• [About this task]: Return every line below exactly.
>>>
-- ==== Sys2Proof/Machine/GuardMem.lean ====
section
/-! DEFINITION. Memory access by the manager, and the end of a release sweep (R234, R242, R248, R272). -/
namespace Sys2Proof.Machine

/-- The line that `TRACT.MEM_ADDR` names. -/
def memKey (s : State) : Nat := s.ownSwitch * 2 ^ 41 + s.reg Obj.TRACT_MEM_ADDR / 64

/-- The number by which the manager's memory access is known among device-side requesters. -/
abbrev memId : Nat := 0xFFFF

/-- The guard's verdict on a privileged access to a line: reachability, then the region set or the default map (R239, R241). -/
def privGuard (s : State) (k : Nat) (write : Bool) : Option Nat :=
  (step1 s k).or (privCheck s (keyHome k) (keyTract k) (keyPage k) write)

/-- `TRACT.MEM_ADDR` takes an address; an access of the old one that has begun is given up. -/
def setMemAddr (s : State) (v : Nat) : State :=
  let s1 := abandonDevice s memId
  plainWrite { s1 with guard := { s1.guard with memWait := none } } Obj.TRACT_MEM_ADDR 0 v

/-- `MEM_ADDR_WRITE` (R248). -/
def execMemAddrWrite (dt : Nat) (path : Path) (value : Nat) (s : State) : Res := run dt s fun s =>
  serveWrite s path (writeRec Obj.TRACT_MEM_ADDR none value) (fun t => setMemAddr t value)

/-- A read that fails the guard returns zeros (R242). -/
def memReadFails (s : State) (reason : Nat) : State := ((guardFail s none reason false).putRegBit Obj.TRACT_MEM_STATUS 0 0 true).putRegBit Obj.TRACT_MEM_STATUS 0 2 false

/-- The status after a read that was served. -/
def memReadDone (s : State) (poison : Bool) : State :=
  (s.putRegBit Obj.TRACT_MEM_STATUS 0 0 false).putRegBit Obj.TRACT_MEM_STATUS 0 2 poison

/-- The read record after the directory has been asked: served when nothing is in the way. -/
def memDataOpened (o : State × Option Bool) (path : Path) (op : RecOp) (r : Rec) (k : Nat) : State :=
  if o.2.isSome then
    serveRead (readKey o.1 k).1 path op r (fun _ _ _ => (readKey o.1 k).2.data) (fun t => memReadDone t (readKey o.1 k).2.poison)
  else o.1

/-- The read record of key `k` with the guard's verdict: a coherent read; while holders are snooped or the line is busy
it is not answered yet. -/
def memDataGuarded (verdict : Option Nat) (s : State) (path : Path) (op : RecOp) (r : Rec) (k : Nat) : State :=
  match verdict with
  | some reason => serveRead s path op r (fun _ _ _ => List.replicate 64 0) (fun t => memReadFails t reason)
  | none => memDataOpened (deviceOpen s (deviceMsg s 3 k memId 0 [] false)) path op r k

/-- A read of `TRACT.MEM_DATA` that passes the checks of a record. -/
def memDataServe (s : State) (path : Path) (op : RecOp) (r : Rec) : State :=
  memDataGuarded (privGuard s (memKey s) false) s path op r (memKey s)

/-- A read record of `TRACT.MEM_DATA`. -/
def memDataRead (s : State) (path : Path) (op : RecOp) (r : Rec) : State :=
  if mayServe s path op r && checkRecord s path op r == .ok then memDataServe s path op r
  else serveRead s path op r (fun _ _ _ => []) id

/-- `MEM_DATA_READ` (R242, R248, R272). -/
def execMemDataRead (dt : Nat) (path : Path) (s : State) : Res := run dt s fun s => memDataRead s path .read (readRec Obj.TRACT_MEM_DATA none)

/-- The manager's write is visible (R273): its record is answered. -/
def memPutDone (s : State) (path : Path) (r : Rec) (eff : State → State) : State :=
  serveWrite s path r (fun t => (eff t).putRegBit Obj.TRACT_MEM_STATUS 0 1 false)

/-- The write record after the directory has been asked: the line is written when nothing is in the way, and the record
answered, for a mirrored line after the Saddle acknowledgement (R22, R273). -/
def memPutOpened (o : State × Option Bool) (path : Path) (r : Rec) (m : CohMsg) : State :=
  match o.2 with
  | none => o.1
  | some had =>
    if o.1.mirroredLine m.key then
      (let s1 := deviceWrite o.1 m had
       { s1 with guard := { s1.guard with memWait := some (m.key, m.data) } })
    else memPutDone o.1 path r (fun t => deviceWrite t m had)

/-- The write record with the guard's verdict and the write it makes; a write that has been accepted before is answered
once its mirror write is acknowledged. -/
def memPutGuarded (verdict : Option Nat) (s : State) (path : Path) (r : Rec) (m : CohMsg) : State :=
  match verdict with
  | some reason => serveWrite s path r (fun t => (guardFail t none reason true).putRegBit Obj.TRACT_MEM_STATUS 0 1 true)
  | none =>
    if s.guard.memWait = some (m.key, m.data) then
      (if s.mirrorPending m.key && s.mirroring then s else memPutDone { s with guard := { s.guard with memWait := none } } path r id)
    else memPutOpened (deviceOpen s m) path r m

/-- A write of `TRACT.MEM_DATA` that passes the checks of a record. -/
def memDataPut (s : State) (path : Path) (r : Rec) : State :=
  memPutGuarded (privGuard s (memKey s) true) s path r (deviceMsg s 5 (memKey s) memId 0 (padTo r.data 64) false)

/-- A write record of `TRACT.MEM_DATA`. -/
def memDataWrite (s : State) (path : Path) (r : Rec) : State :=
  if mayServe s path .write r && checkRecord s path .write r == .ok then memDataPut s path r else serveWrite s path r id

/-- `MEM_DATA_WRITE` (R242, R248, R272). -/
def execMemDataWrite (dt : Nat) (path : Path) (value : Nat) (s : State) : Res := run dt s fun s =>
  memDataWrite s path (writeRec Obj.TRACT_MEM_DATA none value)

/-- An allocation whose release sweep has ended is Free, or Live with its new owner. -/
def releaseEnds (s : State) (r : Release) : State := s.setRegBits Obj.TRACT_ALLOC_STATE r.alloc 30 2 (if r.toFree then 0 else 1)

/-- `RELEASE_SWEEP_DONE` (R234): every item of the sweep has run, and every one of its snoops has closed. -/
def execReleaseSweepDone (dt : Nat) (s : State) : Res := run dt s fun s =>
  if s.guard.releases = [] ∨ s.itemsLeft 1 = true ∨ s.coh.ctxs.any (fun c => c.work == .release && (s.releasingAlloc (keyTract c.key)).isSome) = true then s
  else forEach s.guard.releases { s with guard := { s.guard with releases := [] } } releaseEnds

end Sys2Proof.Machine
end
<<<
• [Completed task]:
-- ==== Sys2Proof/Machine/GuardMem.lean ====
section
/-! DEFINITION. Memory access by the manager, and the end of a release sweep (R234, R242, R248, R272). -/
namespace Sys2Proof.Machine

/-- The line that `TRACT.MEM_ADDR` names. -/
def memKey (s : State) : Nat := s.ownSwitch * 2 ^ 41 + s.reg Obj.TRACT_MEM_ADDR / 64

/-- The number by which the manager's memory access is known among device-side requesters. -/
abbrev memId : Nat := 0xFFFF

/-- The guard's verdict on a privileged access to a line: reachability, then the region set or the default map (R239, R241). -/
def privGuard (s : State) (k : Nat) (write : Bool) : Option Nat :=
  (step1 s k).or (privCheck s (keyHome k) (keyTract k) (keyPage k) write)

/-- `TRACT.MEM_ADDR` takes an address; an access of the old one that has begun is given up. -/
def setMemAddr (s : State) (v : Nat) : State :=
  let s1 := abandonDevice s memId
  plainWrite { s1 with guard := { s1.guard with memWait := none } } Obj.TRACT_MEM_ADDR 0 v

/-- `MEM_ADDR_WRITE` (R248). -/
def execMemAddrWrite (dt : Nat) (path : Path) (value : Nat) (s : State) : Res := run dt s fun s =>
  serveWrite s path (writeRec Obj.TRACT_MEM_ADDR none value) (fun t => setMemAddr t value)

/-- A read that fails the guard returns zeros (R242). -/
def memReadFails (s : State) (reason : Nat) : State := ((guardFail s none reason false).putRegBit Obj.TRACT_MEM_STATUS 0 0 true).putRegBit Obj.TRACT_MEM_STATUS 0 2 false

/-- The status after a read that was served. -/
def memReadDone (s : State) (poison : Bool) : State :=
  (s.putRegBit Obj.TRACT_MEM_STATUS 0 0 false).putRegBit Obj.TRACT_MEM_STATUS 0 2 poison

/-- The read record after the directory has been asked: served when nothing is in the way. -/
def memDataOpened (o : State × Option Bool) (path : Path) (op : RecOp) (r : Rec) (k : Nat) : State :=
  if o.2.isSome then
    serveRead (readKey o.1 k).1 path op r (fun _ _ _ => (readKey o.1 k).2.data) (fun t => memReadDone t (readKey o.1 k).2.poison)
  else o.1

/-- The read record of key `k` with the guard's verdict: a coherent read; while holders are snooped or the line is busy
it is not answered yet. -/
def memDataGuarded (verdict : Option Nat) (s : State) (path : Path) (op : RecOp) (r : Rec) (k : Nat) : State :=
  match verdict with
  | some reason => serveRead s path op r (fun _ _ _ => List.replicate 64 0) (fun t => memReadFails t reason)
  | none => memDataOpened (deviceOpen s (deviceMsg s 3 k memId 0 [] false)) path op r k

/-- A read of `TRACT.MEM_DATA` that passes the checks of a record. -/
def memDataServe (s : State) (path : Path) (op : RecOp) (r : Rec) : State :=
  memDataGuarded (privGuard s (memKey s) false) s path op r (memKey s)

/-- A read record of `TRACT.MEM_DATA`. -/
def memDataRead (s : State) (path : Path) (op : RecOp) (r : Rec) : State :=
  if mayServe s path op r && checkRecord s path op r == .ok then memDataServe s path op r
  else serveRead s path op r (fun _ _ _ => []) id

/-- `MEM_DATA_READ` (R242, R248, R272). -/
def execMemDataRead (dt : Nat) (path : Path) (s : State) : Res := run dt s fun s => memDataRead s path .read (readRec Obj.TRACT_MEM_DATA none)

/-- The manager's write is visible (R273): its record is answered. -/
def memPutDone (s : State) (path : Path) (r : Rec) (eff : State → State) : State :=
  serveWrite s path r (fun t => (eff t).putRegBit Obj.TRACT_MEM_STATUS 0 1 false)

/-- The write record after the directory has been asked: the line is written when nothing is in the way, and the record
answered, for a mirrored line after the Saddle acknowledgement (R22, R273). -/
def memPutOpened (o : State × Option Bool) (path : Path) (r : Rec) (m : CohMsg) : State :=
  match o.2 with
  | none => o.1
  | some had =>
    if o.1.mirroredLine m.key then
      (let s1 := deviceWrite o.1 m had
       { s1 with guard := { s1.guard with memWait := some (m.key, m.data) } })
    else memPutDone o.1 path r (fun t => deviceWrite t m had)

/-- The write record with the guard's verdict and the write it makes; a write that has been accepted before is answered
once its mirror write is acknowledged. -/
def memPutGuarded (verdict : Option Nat) (s : State) (path : Path) (r : Rec) (m : CohMsg) : State :=
  match verdict with
  | some reason => serveWrite s path r (fun t => (guardFail t none reason true).putRegBit Obj.TRACT_MEM_STATUS 0 1 true)
  | none =>
    if s.guard.memWait = some (m.key, m.data) then
      (if s.mirrorPending m.key && s.mirroring then s else memPutDone { s with guard := { s.guard with memWait := none } } path r id)
    else memPutOpened (deviceOpen s m) path r m

/-- A write of `TRACT.MEM_DATA` that passes the checks of a record. -/
def memDataPut (s : State) (path : Path) (r : Rec) : State :=
  memPutGuarded (privGuard s (memKey s) true) s path r (deviceMsg s 5 (memKey s) memId 0 (padTo r.data 64) false)

/-- A write record of `TRACT.MEM_DATA`. -/
def memDataWrite (s : State) (path : Path) (r : Rec) : State :=
  if mayServe s path .write r && checkRecord s path .write r == .ok then memDataPut s path r else serveWrite s path r id

/-- `MEM_DATA_WRITE` (R242, R248, R272). -/
def execMemDataWrite (dt : Nat) (path : Path) (value : Nat) (s : State) : Res := run dt s fun s =>
  memDataWrite s path (writeRec Obj.TRACT_MEM_DATA none value)

/-- An allocation whose release sweep has ended is Free, or Live with its new owner. -/
def releaseEnds (s : State) (r : Release) : State := s.setRegBits Obj.TRACT_ALLOC_STATE r.alloc 30 2 (if r.toFree then 0 else 1)

/-- `RELEASE_SWEEP_DONE` (R234): every item of the sweep has run, and every one of its snoops has closed. -/
def execReleaseSweepDone (dt : Nat) (s : State) : Res := run dt s fun s =>
  if s.guard.releases = [] ∨ s.itemsLeft 1 = true ∨ s.coh.ctxs.any (fun c => c.work == .release && (s.releasingAlloc (keyTract c.key)).isSome) = true then s
  else forEach s.guard.releases { s with guard := { s.guard with releases := [] } } releaseEnds

end Sys2Proof.Machine
end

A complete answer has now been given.